ILYSE GELLAR STERNBERG, PLAINTIFF,
V.
U.S.A. NATIONAL KARATE-DO FEDERATION, INC., DEFENDANT.



The opinion of the court was delivered by: Weinstein, Senior U.S. District Judge.

MEMORANDUM and ORDER

I. INTRODUCTION

This case raises a question of apparent first impression with respect to the rights of female athletes to compete in the Olympics. Plaintiff seeks redress for alleged violations of Title IX of the Education Amendments of 1972 ("Title IX"), the Amateur Sports Act ("Sports Act"), and the Fifth Amendment to the United States Constitution. Defendant moves to dismiss the complaint under Rule 12(b)(6) of the Federal Rules of Civil Procedure. The motion is denied for the reasons stated below.

II. FACTS

The Olympic Committee recognizes the United States of America National Karate Do Federation ("Karate Federation") as the national governing body for the sport of karate. While the Karate Federation does not receive any direct federal funding, the Olympic Committee did provide over forty million dollars to all national governing sports bodies, including the Karate Federation, in 1999. Without specifying an exact amount, Plaintiff alleges that the Karate Federation received direct and indirect funding from the Olympic Committee, and thus from the United States government.

Plaintiff is a member of the Karate Federation. She was selected as a member of the 1998 Women's Kumite (Karate sparring) Team after training in one of the Federation's camps. In 1998, she traveled to Brazil, expecting to compete for a position on the United States Women's Kumite Team in the World Championships.

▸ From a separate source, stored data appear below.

/-- A piece of a contribution of another package joins its instance (R199). One sent again over a second route has no further effect, nor has one to
an instance that has ended or come to nothing (R347); one that does not match ends the instance. -/
def State.remoteColl (s : State) (part inst group kind dt nmem len midx off : Nat) (data : List Byte) : State :=
  if s.collOver part group inst then s
  else match s.podColl part group inst with
  | some g =>
    if g.broken || g.remote.contains (midx, off, data) then s
    else if g.kind ≠ kind ∨ g.dt ≠ dt ∨ g.nmem ≠ nmem ∨ g.len ≠ len ∨ (g.members.any fun m => m.midx == midx) = true
        ∨ (g.remote.any fun r => r.1 == midx && r.2.1 == off) = true then s.endColl g
    else { s with colls := s.colls.map fun h => if h.id = g.id then { h with remote := h.remote ++ [(midx, off, data)] } else h }
  | none => { s with colls := s.colls ++ [{ s.newColl inst part 5 0 group nmem with kind := kind, dt := dt, len := len, remote := [(midx, off, data)] }] }

/-- Word that an instance has come to nothing in another package: it stands without a result here, for members still to issue too (R199). -/
def State.lostColl (s : State) (part inst group nmem : Nat) : State :=
  if s.collOver part group inst then s else s.badColl ((s.podColl part group inst).getD (s.newColl inst part 5 0 group nmem))

/-- What a flit carries in the virtual channel of a partition takes effect (R346). -/
def State.takeFlit (s : State) (vc : Nat) (p : PodPayload) : State :=
  match p with
  | .barrierArrival g m => if s.podBar.contains (vc, g, m) then s else { s with podBar := s.podBar ++ [(vc, g, m)] }
  | .barrierRelease g => { s with podBar := s.podBar.filter fun e => !(e.1 == vc && e.2.1 == g) }
  | .collective inst group kind dt nmem len midx off data => s.remoteColl vc inst group kind dt nmem len midx off data
  | .collectiveFault inst group nmem => s.lostColl vc inst group nmem
  | .time m => s.follow m.toNat
  | .stubWrite origin va bs => (match s.ctxs.find? fun e => e.2.origin == some origin with
    | some e => s.devWrite e.1 6 va bs
    | none => { s with early := s.early ++ [(origin, va, bs)] })

/-- Whether what a flit carries fits its 240 bytes, 16 of which name it (R347, log 6). -/
def podFits (p : PodPayload) : Bool :=
  match p with
  | .collective _ _ _ _ _ _ _ _ data => decide (data.length ≤ podPiece)
  | _ => true

/-- FLIT_RECEIVE: a good flit with the number expected is delivered; any other leaves its channel waiting for the number, and the eighth failed
attempt takes the port down (R347). -/
def execFlitReceive (flit : Flit) (s : State) : Host.Outcome State Fault Refusal :=
  .next <|
    let k := 16 * flit.port + flit.vc
    let l := getT s.links k Link.start
    if !s.portsUp.contains flit.port ∨ 16 ≤ flit.vc ∨ podFits flit.payload = false then s
    else if !flit.crcGood then
      (if 7 ≤ l.tries then s.loseLink flit.port else { s with links := putT s.links k { l with tries := l.tries + 1 } })
    else if flit.seq ≠ l.expect then s
    else { s with links := putT s.links k { l with expect := l.expect + 1, tries := 0 } }.takeFlit flit.vc flit.payload

/-- PORT_DOWN: the other end has counted eight failed attempts at a flit of this package, and what was not acknowledged goes by the other route
(R347). -/
def execPortDown (port : Nat) (s : State) : Host.Outcome State Fault Refusal := .next (if s.portsUp.contains port then s.loseLink port else s)

/-- ROUTE_RETURN: a port of a destination works again, and what waited for it is sent (R348). -/
def execRouteReturn (dest port : Nat) (s : State) : Host.Outcome State Fault Refusal :=
  .next (if (getT s.routes dest []).contains port && !s.portsUp.contains port && decide (port < 16) then s.relink s.routes (s.portsUp ++ [port]) else s)

/-- ROUTE_TABLE_LOAD: up to two ports for each of 64 packages (R346). -/
def execRouteTableLoad (table : List (Nat × List Nat)) (s : State) : Host.Outcome State Fault Refusal :=
  .next (s.relink ((table.filter fun e => decide (e.1 < 64)).map fun e => (e.1, (e.2.filter fun p => decide (p < 16)).take 2)) s.portsUp)

/-- The members of an instance that have stalled, since a package was lost, beyond their partition's fault limit (R348). -/
def State.late (s : State) (g : Coll) : List Member :=
  match s.unreached g.dests with
  | none => []
  | some u => g.members.filter fun m => decide (max m.since u + (s.part (partOf m.cx)).fault ≤ s.tb)

/-- COLLECTIVE_FAULT_LIMIT: a member of a collective, or of a barrier at `.POD`, that a package which no working route reaches has stalled beyond the
fault limit ends: its context takes a fault of class collective, and a `COLL` completes without a result (R348). A number of 2^16 or more that
names no instance names a row (log 32). -/
def execCollectiveFaultLimit (inst : Nat) (s : State) : Host.Outcome State Fault Refusal :=
  .next <|
    match s.colls.find? fun g => g.id == inst with
    | some g =>
      let late := s.late g
      let rest := g.members.filter fun m => !late.contains m
      if late.isEmpty then s
      else
        (late.foldl State.memberDone (s.collFault late)).keepColl
          { g with members := rest, remote := [], broken := true, dead := g.dead ++ late.map fun m => m.midx }
    | none =>
      let row := inst - 2 ^ 16
      match if inst < 2 ^ 16 then none else s.task row with
      | none => s
      | some t => (match t.commit.map fun (c : Commit) => c.wait with
        | some (.pod since) =>
          if (s.unreached s.podPackages).any fun u => decide (max since u + (s.part (partOf t.cx)).fault ≤ s.tb) then
            (s.fault t.cx 9 0 t.core (row % 12) 0 t.pc.toNat []).commitGo row
          else s
        | _ => s)

/-! ## Errors of scheduler memories, and errors corrected in the others (R305, R328) -/

/-- The fallback takes the decision that runs on a die, if one does (R305). -/
def State.endByFallback (s : State) (p die : Nat) : State :=
  match (s.fcast (16 * die + p)).run with
  | some r => s.decided die p { r with image := ⟨[], 0⟩ } (s.fallback p r) true false
  | none => s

Prior to the competition, the Karate Federation withdrew the Women's Kumite Team. The Men's Kumite Team participated in the World Championship. Plaintiff filed a grievance with the Karate Federation.

According to the plaintiff, Terrance Hill, the Women's Kumite Team coach, told her that the team was withdrawn because two members refused to participate and the Federation could not field a team without the requisite number of members. Plaintiff, however, alleges the two teammates referred to by coach Hill denied that they had refused to participate, indicated that they did not participate only because coach Hill and the Federation discouraged them, and that coach Hill did not want the team to participate for fear of the risk of injury to women.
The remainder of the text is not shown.